Well there are other ways to block double joiners other than blocking the IP. 

For one email addresses, name, etc.. etc.. You can uses the entire profile to your advantage. Not just the IP.

Or you could imbed some sort of extra code for the multi Users, like for example on a IRC server they have Services set up to remember your Ident

So being able to block people that want to just be lame is always easy. You have alot to your advantage here


----------



## khmeresco (Nov 27, 2002)

thats true, but like most of us we have multiple email addresses, or could easily create another one, as for name, and other contact info, that can be fabricated with the slip of a key

but i do agree with you that we need to get rid of lamerz, unfortunately if someone is determined to lame, theyre going to.


----------



## Dranzer (Nov 27, 2002)

Oh yea I know that, But I mean this is their Homecourt you know. They really do have other advantages to stop people. 

If the mod's and Admins want I can do some research for you guys. On multiple ways on how to block people without, Blocking the Good members


----------



## KiVan (Nov 27, 2002)

i dont think that making multiple accounts can be so useful .. except for lamers...

i will take care of lamers with my hands


----------



## G.O.D (Nov 27, 2002)

cool


----------



## Dranzer (Nov 27, 2002)

QUOTE(KiVan @ Nov 27 2002 said:


> i dont think that making multiple accounts can be so useful .. except for lamers...
> 
> i will take care of lamers with my handsÂ


True, I know someone right now who has by passed your Ban KiVan 

TargetWing is back and with a new name.. 

T.A something or other.  

So as you see he found a way to get around it.


----------



## jEEb (Nov 28, 2002)

Yea most of the time i am at school when my teacher is not looking and i use diff. comps in school, also at home i have 2 comp, i use diff. one by the mood im in, fast when im mad, slow when im happy.

O and theres this script that lets u change ips, my friend gave me one, i dont know how to use it tho.

and this person at counterstrkie got banned and he got in again because he changed his ip number, just thougt u might wanna know


----------



## Dranzer (Nov 28, 2002)

That works only with dynamic Ip's you cant change a static unless you call your ISP and ask for a new one

Oh and the CS ban. thats easy he changed his cd key. Counter-Strike servers ban by wonid not IP


----------



## janer (Nov 28, 2002)

kivan u will do the right thing...

as they said in PUBLIC ENEMY
"TERMINATOR X,SPEAKS WITH HIS HANDS"


----------



## killahbuzz (Nov 28, 2002)

using a proxy server for a different ip is way to easy if someone wanted to be lame (or if you wanted to play some sweet korean game that will only let you on their servers if you have a korean ip addy)

cookies are easily manipulated

email addies are...well the worst way to try to regulate. get a free site with email handler and you truely have unlimited addies

There is no tru way to keep them out short of not letting any more users join and purging the ranks of the taint or charging to join (and with annoying rich brats that don't even work.)


----------



## Angelical_1 (Nov 28, 2002)

Users evading bans... hmmm ... at the end of the day, even with every precaution taken into consideration it is impossible to ban someone with garentee.

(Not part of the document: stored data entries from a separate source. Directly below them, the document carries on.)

-- ==== Sys2Proof/Machine/Axes.lean ====
section
/-! DEFINITION. Commands of the axis records (chapter 3): ENROL, AMEND, ENGAGE, RELEASE and RETIRE AXIS, and the FEEDBACK
frame. -/
namespace Sys2Proof.Machine
open Sys2Proof

/-- A record is written whole, each word with its parity (R173). -/
def wrote (r : Rec) (s : State) : State := { s with badRecs := s.badRecs.filter (· != r) }

/-- A value held within two bounds (R31). -/
def clampTo (lo hi v : Int) : Int := max lo (min hi v)

/-- Slew held within 1 to 65,535 (R31). -/
def clampSlew (l : Nat) : Nat := max 1 (min 65535 l)

/-- N and S lie in their ranges (R31). -/
def gearNInRange (n : Int) : Bool := decide (-8388608 ≤ n ∧ n ≤ 8388607)

/-- The definition exists and may take the cause: none, or the reason it may not (R34, R44). -/
def definitionFault (s : State) (kind : SourceKind) (d : Nat) : Option Reason :=
  match s.defn d with
  | none => some .absent
  | some df => if d = 0 ∨ df.src.kind = kind then none else some .range

/-- The axis that has a drive address (R33). -/
def axisAt (s : State) (p st ch : Nat) : Option Nat :=
  (tblFind (fun a => a.port.val == p && a.station == st && a.channel == ch) s.axes).head?

/-! ### ENROL AXIS -/

/-- A new axis record (R33, R35). -/
def newAxis (f : AxisEnrol) (sh : ShaftId) (p : PortId) : Axis :=
  { shaft := sh, unit := f.unit, port := p, station := f.station, channel := f.channel, gearN := f.gearN, shift := f.shift,
    rem := 0, w := 0, c := 0, t := 0, slew := clampSlew f.slew, x := 0, y := none, e := none, lagLimit := f.lagLimit,
    window := f.window, windowCount := f.window, lagDef := f.lagDef, lossDef := f.lossDef, engaged := false, lagCause := false,
    lossCause := false, await := none }

/-- The setpoint engine's part of ENROL AXIS: the checks of R34 in their order, then the record (R35). -/
def takeEnrolAxis (f : AxisEnrol) (s : State) : Took :=
  match lowestFree s.axes 0 64 with
  | none => refuse .full s
  | some x =>
    match toShaft f.shaft, toPort f.port with
    | some sh, some p =>
      if 15 < f.unit ∨ 15 < f.station ∨ 1 < f.channel then refuse .range s
      else if !gearNInRange f.gearN || decide (24 < f.shift) then refuse .range s
      else if 8388607 < f.lagLimit ∨ 255 < f.window then refuse .range s
      else match s.unit f.unit with
        | none => refuse .absent s
        | some u =>
          if (s.defn f.lagDef).isNone || (s.defn f.lossDef).isNone then refuse .absent s
          else if (definitionFault s .lag f.lagDef).isSome || (definitionFault s .loss f.lossDef).isSome then refuse .range s
          else if u.shaft ≠ sh then refuse .range s
          else if (axisAt s f.port f.station f.channel).isSome then refuse .duplicate s
          else if !gearReach f.gearN f.shift (s.shaft sh).vMax then refuse .range s
          else accept (clampSlew f.slew != f.slew) (.newId x) (wrote (.axis x) (s.setAxis x (newAxis f sh p)))
    | _, _ => refuse .range s

/-- ENROL AXIS as a state change (R34, R35). -/
def runEnrolAxis (o : Origin) (tag : Nat) (f : AxisEnrol) (s : State) : State :=
  request o 0x02 tag true .line (fun _ s =>
    needs (axisRecs s ++ [.unit f.unit, .definition f.lagDef, .definition f.lossDef] ++ ((toShaft f.shaft).map Rec.shaft).toList)
      (takeEnrolAxis f) s) s

/-- ENROL_AXIS (R34, R35). -/
def execEnrolAxis (o : Origin) (tag : Nat) (f : AxisEnrol) (s : State) : Host.Outcome State Fault Refusal :=
  .next (runEnrolAxis o tag f s)

/-! ### AMEND AXIS (R36 to R46) -/

/-- An axis record under amendment with the cause changes its fields make, in field order (R36, R43, R45). -/
structure AxisEdit where
  a       : Axis
  changes : List Report
deriving DecidableEq, Repr

/-- A cause takes a value; a change is kept as a report under the definition the record then names (R43, R52, R53). -/
def AxisEdit.cause (x : Nat) (kind : CauseKind) (present : Bool) (e : AxisEdit) : AxisEdit :=
  match kind with
  | .lag =>
    if e.a.lagCause = present then e
    else { a := { e.a with lagCause := present }, changes := e.changes ++ [{ axis := x, kind := .lag, defn := e.a.lagDef, present }] }
  | .loss =>
    if e.a.lossCause = present then e
    else { a := { e.a with lossCause := present }, changes := e.changes ++ [{ axis := x, kind := .loss, defn := e.a.lossDef, present }] }

/-- Shaft and unit (R46), but for the gear-reach bound, which is tested once after S. -/
def editPlacement (s : State) (f : AxisFields) (e : AxisEdit × Bool) : Edit AxisEdit :=
  if f.shaft.isNone && f.unit.isNone then .ok e
  else
    let a := e.1.a
    match toShaft (named f.shaft a.shaft.val) with
    | none => .error .range
    | some sh =>
      if 15 < named f.unit a.unit then .error .range
      else match f.unit with
        | none => if a.engaged then .error .state
                  else if (s.shaft a.shaft).v ≠ 0 ∨ (s.shaft sh).v ≠ 0 then .error .moving else .error .range
        | some un => match s.unit un with
          | none => .error .absent
          | some u =>
            if a.engaged then .error .state
            else if (s.shaft a.shaft).v ≠ 0 ∨ (s.shaft sh).v ≠ 0 then .error .moving
            else if u.shaft ≠ sh then .error .range
            else .ok ({ e.1 with a := { a with shaft := sh, unit := un, rem := 0 } }, e.2)

/-- N (R42). -/
def editN (s : State) (n : Int) (e : AxisEdit × Bool) : Edit AxisEdit :=
  if !gearNInRange n then .error .range
  else if (s.shaft e.1.a.shaft).v ≠ 0 then .error .moving
  else .ok ({ e.1 with a := { e.1.a with gearN := n, rem := 0 } }, e.2)

/-- S (R42). -/
def editS (s : State) (k : Nat) (e : AxisEdit × Bool) : Edit AxisEdit :=
  if 24 < k then .error .range
  else if (s.shaft e.1.a.shaft).v ≠ 0 then .error .moving
  else .ok ({ e.1 with a := { e.1.a with shift := k, rem := 0 } }, e.2)

/-- The gear-reach bound, where a field it rests on is named (R23, R36). -/
def editReach (s : State) (f : AxisFields) (e : AxisEdit × Bool) : Edit AxisEdit :=
  if (f.shaft.isSome || f.unit.isSome || f.gearN.isSome || f.shift.isSome) &&
      !gearReach e.1.a.gearN e.1.a.shift (s.shaft e.1.a.shaft).vMax then .error .range
  else .ok e

/-- L (R37). -/
def editL (l : Nat) (e : AxisEdit × Bool) : Edit AxisEdit :=
  .ok ({ e.1 with a := { e.1.a with slew := clampSlew l } }, e.2 || clampSlew l != l)

/-- T (R37). -/
def editT (t : Int) (e : AxisEdit × Bool) : Edit AxisEdit :=
  .ok ({ e.1 with a := { e.1.a with t := clampTo (-524288) 524287 t } }, e.2 || clampTo (-524288) 524287 t != t)

/-- The lag cause as a record gives it (R43, R52). -/
def lagPresent (a : Axis) : Bool :=
  match a.e with
  | some e => a.engaged && a.lagLimit != 0 && decide (a.lagLimit < e.natAbs)
  | none => false

/-- Lag limit: the lag cause is evaluated afresh (R43). -/
def editLagLimit (x v : Nat) (e : AxisEdit × Bool) : Edit AxisEdit :=
  if 8388607 < v then .error .range
  else
    let d := { e.1 with a := { e.1.a with lagLimit := v } }
    .ok (d.cause x .lag (lagPresent d.a), e.2)

/-- Window: the count is loaded and the loss cause becomes absent (R43). -/
def editWindow (x v : Nat) (e : AxisEdit × Bool) : Edit AxisEdit :=
  if 255 < v then .error .range
  else .ok ({ e.1 with a := { e.1.a with window := v, windowCount := v } }.cause x .loss false, e.2)

/-- Lag definition (R44). That ABSENT and RANGE come before IN_USE is the model's choice (notes/assumptions/18.md). -/
def editLagDef (s : State) (d : Nat) (e : AxisEdit × Bool) : Edit AxisEdit :=
  match definitionFault s .lag d with
  | some why => .error why
  | none => if e.1.a.lagCause then .error .inUse else .ok ({ e.1 with a := { e.1.a with lagDef := d } }, e.2)

/-- Loss definition (R44), its refusals in the order of the lag definition's (notes/assumptions/18.md). -/
def editLossDef (s : State) (d : Nat) (e : AxisEdit × Bool) : Edit AxisEdit :=
  match definitionFault s .loss d with
  | some why => .error why
  | none => if e.1.a.lossCause then .error .inUse else .ok ({ e.1 with a := { e.1.a with lossDef := d } }, e.2)

/-- Drive address: the named items, the others as they stand (R45, R181). -/
def editAddress (s : State) (x : Nat) (f : AxisFields) (e : AxisEdit × Bool) : Edit AxisEdit :=
  if f.port.isNone && f.station.isNone && f.channel.isNone then .ok e
  else
    let a := e.1.a
    match toPort (named f.port a.port.val) with
    | none => .error .range
    | some p =>
      let st := named f.station a.station
      let ch := named f.channel a.channel
      if 15 < st ∨ 1 < ch then .error .range
      else if s.axes.any (fun q => q.1 != x && q.2.port = p && q.2.station == st && q.2.channel == ch) then .error .duplicate
      else if a.engaged then .error .state
      else .ok ({ e.1 with a := { a with port := p, station := st, channel := ch, y := none, e := none, windowCount := a.window } }.cause x .loss false, e.2)

/-- The record AMEND AXIS would leave, with the cause changes on the way; fields in the order of R36. -/
def editAxis (s : State) (x : Nat) (f : AxisFields) (a : Axis) : Except Reason (AxisEdit × Bool) := do
  let e ← editPlacement s f ({ a, changes := [] }, false)
  let e ← field f.gearN (editN s) e
  let e ← field f.shift (editS s) e
  let e ← editReach s f e
  let e ← field f.slew editL e
  let e ← field f.trim editT e
  let e ← field f.lagLimit (editLagLimit x) e
  let e ← field f.window (editWindow x) e
  let e ← field f.lagDef (editLagDef s) e
  let e ← field f.lossDef (editLossDef s) e
  editAddress s x f e

/-- Put an amended record in place: a T named cuts an await SUPERSEDED with the T and C it had; a new T, cause changes and
an E made absent make watch entries pending; the cause changes are reported (R37, R40, R45, R136). -/
def placeAxis (x : Nat) (old : Axis) (trimNamed : Bool) (e : AxisEdit) (s : State) : State :=
  let s1 := if trimNamed then cutAwait .superseded x s else s
  let s2 := s1.setAxis x (if trimNamed then { e.a with await := none } else e.a)
  let s3 := if e.a.t = old.t then s2 else markAxis x s2
  let s4 := if e.changes = [] then s3 else markAxis x s3
  let s5 := if old.e.isSome && e.a.e.isNone then markWhere x (fun w => w.lastLag.isSome) s4 else s4
  { s5 with reports := s5.reports ++ e.changes }

/-- AMEND AXIS names a placement field (R36). -/
def placementNamed (f : AxisFields) : Bool := f.shaft.isSome || f.unit.isSome

/-- AMEND AXIS names a setting field (R36). -/
def settingNamed (f : AxisFields) : Bool :=
  f.gearN.isSome || f.shift.isSome || f.lagLimit.isSome || f.window.isSome || f.lagDef.isSome || f.lossDef.isSome ||
  f.port.isSome || f.station.isSome || f.channel.isSome

/-- AMEND AXIS names a trim field (R36). -/
def trimFieldNamed (f : AxisFields) : Bool := f.trim.isSome || f.slew.isSome

/-- The rights of the most demanding group named (R36, R152). -/
def axisLeast (f : AxisFields) : Rights :=
  if placementNamed f then .line else if settingNamed f then .setter else .operator

/-- What AMEND AXIS reads: the axis table, the named unit and definitions, the shafts, consoles and watch sets. -/
def amendAxisRecs (s : State) (f : AxisFields) : List Rec :=
  axisRecs s ++ allShafts.map .shaft ++ (f.unit.map Rec.unit).toList ++ (f.lagDef.map Rec.definition).toList ++
  (f.lossDef.map Rec.definition).toList ++ partyRecs s

/-- The axis a request names, with the holder check against the unit of its record (R36, R95). -/
def onAxis (x r : Nat) (k : Axis → State → Took) (s : State) : Took :=
  needs [.axis x] (fun s =>
    match s.axis x with
    | none => refuse .absent s
    | some a => holding r (.unit a.unit) (k a) s) s

/-- The setpoint engine's part of an AMEND AXIS without AWAIT (R36, R37). -/
def takeAmendAxis (x : Nat) (f : AxisFields) (a : Axis) (s : State) : Took :=
  needs (amendAxisRecs s f) (fun s =>
    match editAxis s x f a with
    | .error why => refuse why s
    | .ok e => working drainReports (accept e.2 .plain) (placeAxis x a f.trim.isSome e.1 s)) s

/-- AMEND AXIS as a state change (R36). -/
def runAmendAxis (o : Origin) (tag x : Nat) (f : AxisFields) (s : State) : State :=
  request o 0x03 tag (placementNamed f || settingNamed f || trimFieldNamed f) (axisLeast f) (fun r => onAxis x r (takeAmendAxis x f)) s

/-- AMEND_AXIS (R36, R37, R42 to R46). -/
def execAmendAxis (o : Origin) (tag x : Nat) (f : AxisFields) (s : State) : Host.Outcome State Fault Refusal :=
  .next (runAmendAxis o tag x f s)

/-- The setpoint engine's part of an AMEND AXIS with AWAIT (R38). -/
def takeAmendAwait (r x : Nat) (f : AxisFields) (a : Axis) (s : State) : Took :=
  if f.trim.isNone then refuse .range s
  else needs (amendAxisRecs s f) (fun s =>
    match editAxis s x f a with
    | .error why => refuse why s
    | .ok e =>
      if !e.1.a.engaged then refuse .state s
      else if e.1.a.c = e.1.a.t then working drainReports (accept e.2 .plain) (placeAxis x a true e.1 s)
      else
        let t := placeAxis x a true e.1 s
        let u := t.setAxis x { e.1.a with await := some { requester := some r, noted := e.2 } }
        working drainReports (fun v => some (v, .held (.axis x))) u) s

/-- AMEND AXIS with AWAIT as a state change (R38). -/
def runAmendAxisAwait (o : Origin) (tag x : Nat) (f : AxisFields) (s : State) : State :=
  request o 0x03 tag true (axisLeast f) (fun r => onAxis x r (takeAmendAwait r x f)) s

If they are desperate enough to want to rejoin and persist in their ways they will get banned and banned again.

If however they can conform to not disrupting or being affensive within the forum then their presence isn't of much concern.

Catch 22

Regards Angelical_1


----------



## Arty88 (Dec 1, 2002)

Why don't kick 'em out when we find double users???
It's easy to do, isn't it?
I only need 1 username, why do they need 2 then???
I don't get it, they are just egoistic i think


----------



## fluffykiwi (Dec 9, 2002)

I cant see the harm in having two accounts, or what the benefit is that they gain.
What problems does it cause?
If one user gets kicked I'm sure it wouldnt be too long before the other account is kicked or they learn to behave.


----------